The entries below contain a stretch that opens with the line containing "def keeping (m" and closes with the line containing "at work. -/"; set down that stretch exactly, both ends included, and nothing else.

Source data:
▬▬▬▬▬▬

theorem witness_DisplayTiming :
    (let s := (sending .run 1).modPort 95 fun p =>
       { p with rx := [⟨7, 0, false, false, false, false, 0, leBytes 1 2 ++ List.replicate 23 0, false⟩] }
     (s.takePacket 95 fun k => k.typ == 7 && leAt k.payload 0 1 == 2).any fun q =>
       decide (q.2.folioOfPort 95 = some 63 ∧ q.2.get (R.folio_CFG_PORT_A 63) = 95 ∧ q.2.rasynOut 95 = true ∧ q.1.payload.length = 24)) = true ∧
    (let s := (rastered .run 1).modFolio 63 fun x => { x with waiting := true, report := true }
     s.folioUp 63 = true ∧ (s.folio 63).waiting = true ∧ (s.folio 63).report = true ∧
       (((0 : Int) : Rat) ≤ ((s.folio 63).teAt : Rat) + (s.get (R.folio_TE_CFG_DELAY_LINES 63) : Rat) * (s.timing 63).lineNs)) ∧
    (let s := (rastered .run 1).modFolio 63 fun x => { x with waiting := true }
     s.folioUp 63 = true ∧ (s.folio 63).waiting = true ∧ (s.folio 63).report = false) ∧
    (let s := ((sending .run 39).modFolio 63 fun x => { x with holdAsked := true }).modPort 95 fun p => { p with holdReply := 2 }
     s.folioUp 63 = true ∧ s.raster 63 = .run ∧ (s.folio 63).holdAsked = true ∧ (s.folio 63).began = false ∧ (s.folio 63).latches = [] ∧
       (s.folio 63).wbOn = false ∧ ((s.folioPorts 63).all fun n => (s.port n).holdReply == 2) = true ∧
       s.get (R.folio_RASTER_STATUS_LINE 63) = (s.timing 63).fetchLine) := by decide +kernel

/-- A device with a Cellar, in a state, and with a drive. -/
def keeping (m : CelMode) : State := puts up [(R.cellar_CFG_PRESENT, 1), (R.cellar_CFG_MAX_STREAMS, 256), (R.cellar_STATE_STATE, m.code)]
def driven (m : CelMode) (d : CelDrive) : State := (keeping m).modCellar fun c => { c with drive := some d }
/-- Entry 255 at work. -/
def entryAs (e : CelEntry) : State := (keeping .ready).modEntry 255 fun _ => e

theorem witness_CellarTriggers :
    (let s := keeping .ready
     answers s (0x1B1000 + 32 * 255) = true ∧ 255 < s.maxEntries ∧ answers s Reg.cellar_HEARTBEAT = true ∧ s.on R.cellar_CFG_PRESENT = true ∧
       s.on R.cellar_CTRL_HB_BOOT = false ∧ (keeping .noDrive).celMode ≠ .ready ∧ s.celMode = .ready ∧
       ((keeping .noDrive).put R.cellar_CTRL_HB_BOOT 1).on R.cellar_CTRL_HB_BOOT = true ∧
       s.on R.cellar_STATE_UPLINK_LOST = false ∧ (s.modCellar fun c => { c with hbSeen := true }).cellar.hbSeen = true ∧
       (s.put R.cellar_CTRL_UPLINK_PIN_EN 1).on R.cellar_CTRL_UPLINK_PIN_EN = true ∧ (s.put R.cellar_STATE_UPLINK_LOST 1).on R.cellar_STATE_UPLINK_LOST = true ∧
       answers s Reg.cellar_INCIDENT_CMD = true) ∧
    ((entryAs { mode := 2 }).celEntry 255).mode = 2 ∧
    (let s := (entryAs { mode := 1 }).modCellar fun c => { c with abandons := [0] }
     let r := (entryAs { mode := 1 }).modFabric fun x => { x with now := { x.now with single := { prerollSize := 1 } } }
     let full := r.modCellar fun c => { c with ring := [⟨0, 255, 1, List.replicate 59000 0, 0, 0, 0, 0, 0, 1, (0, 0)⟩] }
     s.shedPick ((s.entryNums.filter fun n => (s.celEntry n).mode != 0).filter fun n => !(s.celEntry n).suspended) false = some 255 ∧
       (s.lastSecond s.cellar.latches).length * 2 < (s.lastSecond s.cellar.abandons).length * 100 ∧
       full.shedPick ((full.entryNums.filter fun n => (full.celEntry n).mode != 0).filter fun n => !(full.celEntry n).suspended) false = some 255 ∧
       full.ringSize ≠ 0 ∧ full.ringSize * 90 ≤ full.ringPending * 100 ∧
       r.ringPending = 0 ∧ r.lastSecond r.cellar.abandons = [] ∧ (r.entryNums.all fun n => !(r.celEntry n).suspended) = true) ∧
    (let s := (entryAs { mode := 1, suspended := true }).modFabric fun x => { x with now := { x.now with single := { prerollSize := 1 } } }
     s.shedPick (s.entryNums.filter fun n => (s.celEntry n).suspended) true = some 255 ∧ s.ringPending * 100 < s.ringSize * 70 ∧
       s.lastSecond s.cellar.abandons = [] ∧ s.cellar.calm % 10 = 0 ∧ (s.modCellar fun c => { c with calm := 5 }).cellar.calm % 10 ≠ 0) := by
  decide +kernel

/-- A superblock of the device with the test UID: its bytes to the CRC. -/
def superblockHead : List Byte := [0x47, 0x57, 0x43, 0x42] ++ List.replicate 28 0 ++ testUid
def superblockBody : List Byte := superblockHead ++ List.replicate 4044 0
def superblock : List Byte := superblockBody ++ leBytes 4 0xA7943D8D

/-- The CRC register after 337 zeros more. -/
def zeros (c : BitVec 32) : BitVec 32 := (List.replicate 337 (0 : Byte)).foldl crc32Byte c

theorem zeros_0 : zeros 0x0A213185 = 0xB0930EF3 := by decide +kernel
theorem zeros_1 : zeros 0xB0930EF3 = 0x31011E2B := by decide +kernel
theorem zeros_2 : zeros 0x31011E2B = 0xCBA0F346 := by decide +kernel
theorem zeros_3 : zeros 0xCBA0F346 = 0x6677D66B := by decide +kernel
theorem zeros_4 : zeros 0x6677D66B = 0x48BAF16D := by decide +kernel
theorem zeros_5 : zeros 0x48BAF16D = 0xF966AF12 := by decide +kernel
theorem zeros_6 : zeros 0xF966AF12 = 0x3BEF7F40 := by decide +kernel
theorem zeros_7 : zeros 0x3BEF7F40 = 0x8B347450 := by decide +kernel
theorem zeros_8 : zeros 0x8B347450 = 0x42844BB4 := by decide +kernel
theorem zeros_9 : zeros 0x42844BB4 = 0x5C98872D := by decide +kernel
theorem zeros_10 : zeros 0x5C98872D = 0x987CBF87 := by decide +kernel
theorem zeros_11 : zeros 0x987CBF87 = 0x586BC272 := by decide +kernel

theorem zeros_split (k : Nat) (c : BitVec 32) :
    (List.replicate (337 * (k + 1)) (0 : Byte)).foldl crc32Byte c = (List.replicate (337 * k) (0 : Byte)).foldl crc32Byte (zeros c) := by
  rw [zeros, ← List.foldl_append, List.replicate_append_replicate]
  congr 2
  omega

▬▬▬▬▬▬

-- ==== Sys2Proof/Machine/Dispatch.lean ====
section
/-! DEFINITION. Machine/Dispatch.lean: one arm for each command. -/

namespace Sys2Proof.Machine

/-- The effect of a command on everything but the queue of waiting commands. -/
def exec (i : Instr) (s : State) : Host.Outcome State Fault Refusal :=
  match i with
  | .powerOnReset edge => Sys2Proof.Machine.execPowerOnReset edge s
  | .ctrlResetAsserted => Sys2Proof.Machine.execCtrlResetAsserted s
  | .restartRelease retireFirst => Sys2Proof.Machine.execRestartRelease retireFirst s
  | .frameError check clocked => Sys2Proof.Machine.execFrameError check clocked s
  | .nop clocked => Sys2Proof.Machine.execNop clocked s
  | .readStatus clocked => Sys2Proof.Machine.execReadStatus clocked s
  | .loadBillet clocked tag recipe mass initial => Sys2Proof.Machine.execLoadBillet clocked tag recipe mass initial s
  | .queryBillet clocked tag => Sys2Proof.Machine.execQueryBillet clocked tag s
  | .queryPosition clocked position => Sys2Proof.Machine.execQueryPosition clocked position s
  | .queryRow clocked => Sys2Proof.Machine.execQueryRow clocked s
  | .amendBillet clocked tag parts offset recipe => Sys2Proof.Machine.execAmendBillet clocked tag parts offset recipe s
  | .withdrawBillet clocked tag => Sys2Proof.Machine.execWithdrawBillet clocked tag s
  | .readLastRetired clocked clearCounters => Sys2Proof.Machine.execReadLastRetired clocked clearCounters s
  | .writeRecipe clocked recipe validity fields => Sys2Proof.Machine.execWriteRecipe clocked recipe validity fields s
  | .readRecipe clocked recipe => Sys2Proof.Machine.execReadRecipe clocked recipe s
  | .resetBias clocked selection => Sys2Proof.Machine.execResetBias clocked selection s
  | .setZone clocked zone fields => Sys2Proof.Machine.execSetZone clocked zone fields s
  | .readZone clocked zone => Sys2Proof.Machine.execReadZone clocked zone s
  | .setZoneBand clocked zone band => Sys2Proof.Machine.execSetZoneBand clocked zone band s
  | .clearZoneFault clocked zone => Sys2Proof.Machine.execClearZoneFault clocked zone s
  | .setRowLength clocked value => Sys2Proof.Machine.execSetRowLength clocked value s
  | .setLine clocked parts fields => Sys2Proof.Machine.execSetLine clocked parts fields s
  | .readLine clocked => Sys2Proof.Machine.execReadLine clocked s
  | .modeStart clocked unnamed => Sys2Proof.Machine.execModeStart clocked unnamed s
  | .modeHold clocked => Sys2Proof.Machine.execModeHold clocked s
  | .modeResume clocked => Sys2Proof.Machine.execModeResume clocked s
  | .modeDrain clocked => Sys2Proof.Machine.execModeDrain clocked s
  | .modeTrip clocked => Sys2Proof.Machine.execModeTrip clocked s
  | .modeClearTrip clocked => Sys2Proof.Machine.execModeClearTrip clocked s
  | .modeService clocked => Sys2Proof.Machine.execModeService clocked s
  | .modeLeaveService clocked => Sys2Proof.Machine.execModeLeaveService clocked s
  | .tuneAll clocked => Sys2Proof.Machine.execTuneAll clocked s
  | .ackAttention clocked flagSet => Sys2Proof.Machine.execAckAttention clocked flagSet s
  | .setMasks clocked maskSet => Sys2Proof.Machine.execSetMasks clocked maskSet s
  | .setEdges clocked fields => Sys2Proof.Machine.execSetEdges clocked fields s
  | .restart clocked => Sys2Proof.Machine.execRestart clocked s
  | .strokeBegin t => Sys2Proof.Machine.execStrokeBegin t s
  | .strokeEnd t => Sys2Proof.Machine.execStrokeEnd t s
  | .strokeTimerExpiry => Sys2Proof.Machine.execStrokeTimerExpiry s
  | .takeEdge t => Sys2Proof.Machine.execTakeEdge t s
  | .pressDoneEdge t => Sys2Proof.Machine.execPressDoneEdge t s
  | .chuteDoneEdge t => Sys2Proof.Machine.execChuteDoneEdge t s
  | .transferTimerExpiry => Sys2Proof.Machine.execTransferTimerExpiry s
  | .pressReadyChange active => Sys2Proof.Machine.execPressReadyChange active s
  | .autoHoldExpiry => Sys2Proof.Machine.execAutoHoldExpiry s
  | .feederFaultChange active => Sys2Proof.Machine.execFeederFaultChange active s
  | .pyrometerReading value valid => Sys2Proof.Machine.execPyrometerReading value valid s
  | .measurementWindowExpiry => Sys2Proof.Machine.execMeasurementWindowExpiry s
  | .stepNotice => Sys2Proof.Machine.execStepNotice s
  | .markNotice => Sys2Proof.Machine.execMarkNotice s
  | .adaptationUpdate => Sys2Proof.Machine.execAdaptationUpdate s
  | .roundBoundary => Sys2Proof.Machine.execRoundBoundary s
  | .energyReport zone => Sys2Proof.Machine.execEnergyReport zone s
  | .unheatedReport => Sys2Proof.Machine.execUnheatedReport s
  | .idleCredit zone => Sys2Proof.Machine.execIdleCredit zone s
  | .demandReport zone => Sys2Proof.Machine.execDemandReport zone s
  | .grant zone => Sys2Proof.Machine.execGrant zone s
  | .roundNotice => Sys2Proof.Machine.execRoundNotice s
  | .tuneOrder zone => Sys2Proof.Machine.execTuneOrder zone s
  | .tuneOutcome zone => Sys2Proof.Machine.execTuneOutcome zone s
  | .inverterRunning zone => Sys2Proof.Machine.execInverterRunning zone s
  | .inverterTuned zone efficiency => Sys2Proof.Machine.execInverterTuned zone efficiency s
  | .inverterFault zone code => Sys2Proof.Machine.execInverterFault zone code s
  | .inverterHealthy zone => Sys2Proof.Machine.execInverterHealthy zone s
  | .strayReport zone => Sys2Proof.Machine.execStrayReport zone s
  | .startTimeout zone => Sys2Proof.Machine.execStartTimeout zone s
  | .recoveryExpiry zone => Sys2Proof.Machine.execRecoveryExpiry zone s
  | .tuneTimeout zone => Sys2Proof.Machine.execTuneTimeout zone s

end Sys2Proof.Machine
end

▬▬▬▬▬▬

_Task result_.
def keeping (m : CelMode) : State := puts up [(R.cellar_CFG_PRESENT, 1), (R.cellar_CFG_MAX_STREAMS, 256), (R.cellar_STATE_STATE, m.code)]
def driven (m : CelMode) (d : CelDrive) : State := (keeping m).modCellar fun c => { c with drive := some d }
/-- Entry 255 at work. -/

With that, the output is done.